Bath in which a person sits in water up to the hips

A sitz bath or hip bath is a bathtub in which a person sits in water up to the hips. It is used to relieve discomfort and pain in the lower part of the body, for example, due to hemorrhoids (piles), anal fissures, perianal fistulas, rectal surgery, an episiotomy, uterine cramps, inflammatory bowel disease, pilonidal cysts and infections of the bladder, prostate or vagina. It works by keeping the affected area clean and increasing the flow of blood to it.

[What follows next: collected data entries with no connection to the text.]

@[simp] theorem modGu_pending (u : Fin 8) (f : GeyserUnit → GeyserUnit) (s : State) : (modGu u f s).pending = s.pending := rfl
@[simp] theorem modGu_freeCtr (u : Fin 8) (f : GeyserUnit → GeyserUnit) (s : State) : (modGu u f s).freeCtr = s.freeCtr := rfl
@[simp] theorem modGu_genSeed (u : Fin 8) (f : GeyserUnit → GeyserUnit) (s : State) : (modGu u f s).genSeed = s.genSeed := rfl
@[simp] theorem modGu_dt (u : Fin 8) (f : GeyserUnit → GeyserUnit) (s : State) : (modGu u f s).dt = s.dt := rfl
@[simp] theorem modGu_events (u : Fin 8) (f : GeyserUnit → GeyserUnit) (s : State) : (modGu u f s).events = s.events := rfl
@[simp] theorem modGu_time (u : Fin 8) (f : GeyserUnit → GeyserUnit) (s : State) : (modGu u f s).time = s.time := rfl
@[simp] theorem modGu_compares (u : Fin 8) (f : GeyserUnit → GeyserUnit) (s : State) : (modGu u f s).compares = s.compares := rfl
@[simp] theorem modGu_pps (u : Fin 8) (f : GeyserUnit → GeyserUnit) (s : State) : (modGu u f s).pps = s.pps := rfl
@[simp] theorem modGu_stage (u : Fin 8) (f : GeyserUnit → GeyserUnit) (s : State) : (modGu u f s).stage = s.stage := rfl
@[simp] theorem modGu_ocp (u : Fin 8) (f : GeyserUnit → GeyserUnit) (s : State) : (modGu u f s).ocp = s.ocp := rfl
@[simp] theorem modGu_cyclic (u : Fin 8) (f : GeyserUnit → GeyserUnit) (s : State) : (modGu u f s).cyclic = s.cyclic := rfl
@[simp] theorem modGu_link (u : Fin 8) (f : GeyserUnit → GeyserUnit) (s : State) : (modGu u f s).link = s.link := rfl
@[simp] theorem modGu_slots (u : Fin 8) (f : GeyserUnit → GeyserUnit) (s : State) : (modGu u f s).slots = s.slots := rfl
@[simp] theorem modGu_axes (u : Fin 8) (f : GeyserUnit → GeyserUnit) (s : State) : (modGu u f s).axes = s.axes := rfl
@[simp] theorem modGu_cams (u : Fin 8) (f : GeyserUnit → GeyserUnit) (s : State) : (modGu u f s).cams = s.cams := rfl
@[simp] theorem modGu_loops (u : Fin 8) (f : GeyserUnit → GeyserUnit) (s : State) : (modGu u f s).loops = s.loops := rfl
@[simp] theorem modGu_traces (u : Fin 8) (f : GeyserUnit → GeyserUnit) (s : State) : (modGu u f s).traces = s.traces := rfl
@[simp] theorem modGu_acq (u : Fin 8) (f : GeyserUnit → GeyserUnit) (s : State) : (modGu u f s).acq = s.acq := rfl
@[simp] theorem modGu_portMem (u : Fin 8) (f : GeyserUnit → GeyserUnit) (s : State) : (modGu u f s).portMem = s.portMem := rfl
@[simp] theorem modGu_engines (u : Fin 8) (f : GeyserUnit → GeyserUnit) (s : State) : (modGu u f s).engines = s.engines := rfl
@[simp] theorem modGu_tiles (u : Fin 8) (f : GeyserUnit → GeyserUnit) (s : State) : (modGu u f s).tiles = s.tiles := rfl
@[simp] theorem modGu_policy (u : Fin 8) (f : GeyserUnit → GeyserUnit) (s : State) : (modGu u f s).policy = s.policy := rfl
@[simp] theorem modGu_dcls (u : Fin 8) (f : GeyserUnit → GeyserUnit) (s : State) : (modGu u f s).dcls = s.dcls := rfl
@[simp] theorem modGu_sdClks (u : Fin 8) (f : GeyserUnit → GeyserUnit) (s : State) : (modGu u f s).sdClks = s.sdClks := rfl
@[simp] theorem modGu_sds (u : Fin 8) (f : GeyserUnit → GeyserUnit) (s : State) : (modGu u f s).sds = s.sds := rfl
@[simp] theorem modGu_encs (u : Fin 8) (f : GeyserUnit → GeyserUnit) (s : State) : (modGu u f s).encs = s.encs := rfl
@[simp] theorem modGu_geyser (u : Fin 8) (f : GeyserUnit → GeyserUnit) (s : State) : (modGu u f s).geyser = { s.geyser with units := upd s.geyser.units u f } := rfl
@[simp] theorem modGu_caldera (u : Fin 8) (f : GeyserUnit → GeyserUnit) (s : State) : (modGu u f s).caldera = s.caldera := rfl
@[simp] theorem modGu_fio (u : Fin 8) (f : GeyserUnit → GeyserUnit) (s : State) : (modGu u f s).fio = s.fio := rfl
@[simp] theorem modGu_cans (u : Fin 8) (f : GeyserUnit → GeyserUnit) (s : State) : (modGu u f s).cans = s.cans := rfl
@[simp] theorem modGu_power (u : Fin 8) (f : GeyserUnit → GeyserUnit) (s : State) : (modGu u f s).power = s.power := rfl

@[simp] theorem modFio_pending (c : Fin 24) (f : FioChannel → FioChannel) (s : State) : (modFio c f s).pending = s.pending := rfl
@[simp] theorem modFio_freeCtr (c : Fin 24) (f : FioChannel → FioChannel) (s : State) : (modFio c f s).freeCtr = s.freeCtr := rfl
@[simp] theorem modFio_genSeed (c : Fin 24) (f : FioChannel → FioChannel) (s : State) : (modFio c f s).genSeed = s.genSeed := rfl
@[simp] theorem modFio_dt (c : Fin 24) (f : FioChannel → FioChannel) (s : State) : (modFio c f s).dt = s.dt := rfl
@[simp] theorem modFio_events (c : Fin 24) (f : FioChannel → FioChannel) (s : State) : (modFio c f s).events = s.events := rfl
@[simp] theorem modFio_time (c : Fin 24) (f : FioChannel → FioChannel) (s : State) : (modFio c f s).time = s.time := rfl
@[simp] theorem modFio_compares (c : Fin 24) (f : FioChannel → FioChannel) (s : State) : (modFio c f s).compares = s.compares := rfl
@[simp] theorem modFio_pps (c : Fin 24) (f : FioChannel → FioChannel) (s : State) : (modFio c f s).pps = s.pps := rfl
@[simp] theorem modFio_stage (c : Fin 24) (f : FioChannel → FioChannel) (s : State) : (modFio c f s).stage = s.stage := rfl
@[simp] theorem modFio_ocp (c : Fin 24) (f : FioChannel → FioChannel) (s : State) : (modFio c f s).ocp = s.ocp := rfl
@[simp] theorem modFio_cyclic (c : Fin 24) (f : FioChannel → FioChannel) (s : State) : (modFio c f s).cyclic = s.cyclic := rfl
@[simp] theorem modFio_link (c : Fin 24) (f : FioChannel → FioChannel) (s : State) : (modFio c f s).link = s.link := rfl
@[simp] theorem modFio_slots (c : Fin 24) (f : FioChannel → FioChannel) (s : State) : (modFio c f s).slots = s.slots := rfl
@[simp] theorem modFio_axes (c : Fin 24) (f : FioChannel → FioChannel) (s : State) : (modFio c f s).axes = s.axes := rfl
@[simp] theorem modFio_cams (c : Fin 24) (f : FioChannel → FioChannel) (s : State) : (modFio c f s).cams = s.cams := rfl
@[simp] theorem modFio_loops (c : Fin 24) (f : FioChannel → FioChannel) (s : State) : (modFio c f s).loops = s.loops := rfl
@[simp] theorem modFio_traces (c : Fin 24) (f : FioChannel → FioChannel) (s : State) : (modFio c f s).traces = s.traces := rfl
@[simp] theorem modFio_acq (c : Fin 24) (f : FioChannel → FioChannel) (s : State) : (modFio c f s).acq = s.acq := rfl
@[simp] theorem modFio_portMem (c : Fin 24) (f : FioChannel → FioChannel) (s : State) : (modFio c f s).portMem = s.portMem := rfl
@[simp] theorem modFio_engines (c : Fin 24) (f : FioChannel → FioChannel) (s : State) : (modFio c f s).engines = s.engines := rfl
@[simp] theorem modFio_tiles (c : Fin 24) (f : FioChannel → FioChannel) (s : State) : (modFio c f s).tiles = s.tiles := rfl
@[simp] theorem modFio_policy (c : Fin 24) (f : FioChannel → FioChannel) (s : State) : (modFio c f s).policy = s.policy := rfl
@[simp] theorem modFio_dcls (c : Fin 24) (f : FioChannel → FioChannel) (s : State) : (modFio c f s).dcls = s.dcls := rfl
@[simp] theorem modFio_sdClks (c : Fin 24) (f : FioChannel → FioChannel) (s : State) : (modFio c f s).sdClks = s.sdClks := rfl
@[simp] theorem modFio_sds (c : Fin 24) (f : FioChannel → FioChannel) (s : State) : (modFio c f s).sds = s.sds := rfl
@[simp] theorem modFio_encs (c : Fin 24) (f : FioChannel → FioChannel) (s : State) : (modFio c f s).encs = s.encs := rfl
@[simp] theorem modFio_geyser (c : Fin 24) (f : FioChannel → FioChannel) (s : State) : (modFio c f s).geyser = s.geyser := rfl
@[simp] theorem modFio_caldera (c : Fin 24) (f : FioChannel → FioChannel) (s : State) : (modFio c f s).caldera = s.caldera := rfl
@[simp] theorem modFio_fio (c : Fin 24) (f : FioChannel → FioChannel) (s : State) : (modFio c f s).fio = { s.fio with chans := upd s.fio.chans c f } := rfl
@[simp] theorem modFio_cans (c : Fin 24) (f : FioChannel → FioChannel) (s : State) : (modFio c f s).cans = s.cans := rfl
@[simp] theorem modFio_power (c : Fin 24) (f : FioChannel → FioChannel) (s : State) : (modFio c f s).power = s.power := rfl

@[simp] theorem modCan_pending (n : Fin 4) (f : Can → Can) (s : State) : (modCan n f s).pending = s.pending := rfl
@[simp] theorem modCan_freeCtr (n : Fin 4) (f : Can → Can) (s : State) : (modCan n f s).freeCtr = s.freeCtr := rfl
@[simp] theorem modCan_genSeed (n : Fin 4) (f : Can → Can) (s : State) : (modCan n f s).genSeed = s.genSeed := rfl
@[simp] theorem modCan_dt (n : Fin 4) (f : Can → Can) (s : State) : (modCan n f s).dt = s.dt := rfl
@[simp] theorem modCan_events (n : Fin 4) (f : Can → Can) (s : State) : (modCan n f s).events = s.events := rfl
@[simp] theorem modCan_time (n : Fin 4) (f : Can → Can) (s : State) : (modCan n f s).time = s.time := rfl
@[simp] theorem modCan_compares (n : Fin 4) (f : Can → Can) (s : State) : (modCan n f s).compares = s.compares := rfl
@[simp] theorem modCan_pps (n : Fin 4) (f : Can → Can) (s : State) : (modCan n f s).pps = s.pps := rfl
@[simp] theorem modCan_stage (n : Fin 4) (f : Can → Can) (s : State) : (modCan n f s).stage = s.stage := rfl
@[simp] theorem modCan_ocp (n : Fin 4) (f : Can → Can) (s : State) : (modCan n f s).ocp = s.ocp := rfl
@[simp] theorem modCan_cyclic (n : Fin 4) (f : Can → Can) (s : State) : (modCan n f s).cyclic = s.cyclic := rfl
@[simp] theorem modCan_link (n : Fin 4) (f : Can → Can) (s : State) : (modCan n f s).link = s.link := rfl
@[simp] theorem modCan_slots (n : Fin 4) (f : Can → Can) (s : State) : (modCan n f s).slots = s.slots := rfl
@[simp] theorem modCan_axes (n : Fin 4) (f : Can → Can) (s : State) : (modCan n f s).axes = s.axes := rfl
@[simp] theorem modCan_cams (n : Fin 4) (f : Can → Can) (s : State) : (modCan n f s).cams = s.cams := rfl
@[simp] theorem modCan_loops (n : Fin 4) (f : Can → Can) (s : State) : (modCan n f s).loops = s.loops := rfl
@[simp] theorem modCan_traces (n : Fin 4) (f : Can → Can) (s : State) : (modCan n f s).traces = s.traces := rfl
@[simp] theorem modCan_acq (n : Fin 4) (f : Can → Can) (s : State) : (modCan n f s).acq = s.acq := rfl
@[simp] theorem modCan_portMem (n : Fin 4) (f : Can → Can) (s : State) : (modCan n f s).portMem = s.portMem := rfl
@[simp] theorem modCan_engines (n : Fin 4) (f : Can → Can) (s : State) : (modCan n f s).engines = s.engines := rfl
@[simp] theorem modCan_tiles (n : Fin 4) (f : Can → Can) (s : State) : (modCan n f s).tiles = s.tiles := rfl
@[simp] theorem modCan_policy (n : Fin 4) (f : Can → Can) (s : State) : (modCan n f s).policy = s.policy := rfl
@[simp] theorem modCan_dcls (n : Fin 4) (f : Can → Can) (s : State) : (modCan n f s).dcls = s.dcls := rfl
@[simp] theorem modCan_sdClks (n : Fin 4) (f : Can → Can) (s : State) : (modCan n f s).sdClks = s.sdClks := rfl
@[simp] theorem modCan_sds (n : Fin 4) (f : Can → Can) (s : State) : (modCan n f s).sds = s.sds := rfl
@[simp] theorem modCan_encs (n : Fin 4) (f : Can → Can) (s : State) : (modCan n f s).encs = s.encs := rfl
@[simp] theorem modCan_geyser (n : Fin 4) (f : Can → Can) (s : State) : (modCan n f s).geyser = s.geyser := rfl
@[simp] theorem modCan_caldera (n : Fin 4) (f : Can → Can) (s : State) : (modCan n f s).caldera = s.caldera := rfl
@[simp] theorem modCan_fio (n : Fin 4) (f : Can → Can) (s : State) : (modCan n f s).fio = s.fio := rfl
@[simp] theorem modCan_cans (n : Fin 4) (f : Can → Can) (s : State) : (modCan n f s).cans = upd s.cans n f := rfl
@[simp] theorem modCan_power (n : Fin 4) (f : Can → Can) (s : State) : (modCan n f s).power = s.power := rfl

Such hip baths were originally a European custom, although modern sitz baths are used mainly for therapeutic purposes. The term sitz bath is derived from the German word Sitzbad, meaning a bath (Bad) in which one sits (sitzen).

==Preparation==
Sitz baths may either be warm or cool, or alternating between the two. Substances such as salt, baking soda, or vinegar may be added to the water.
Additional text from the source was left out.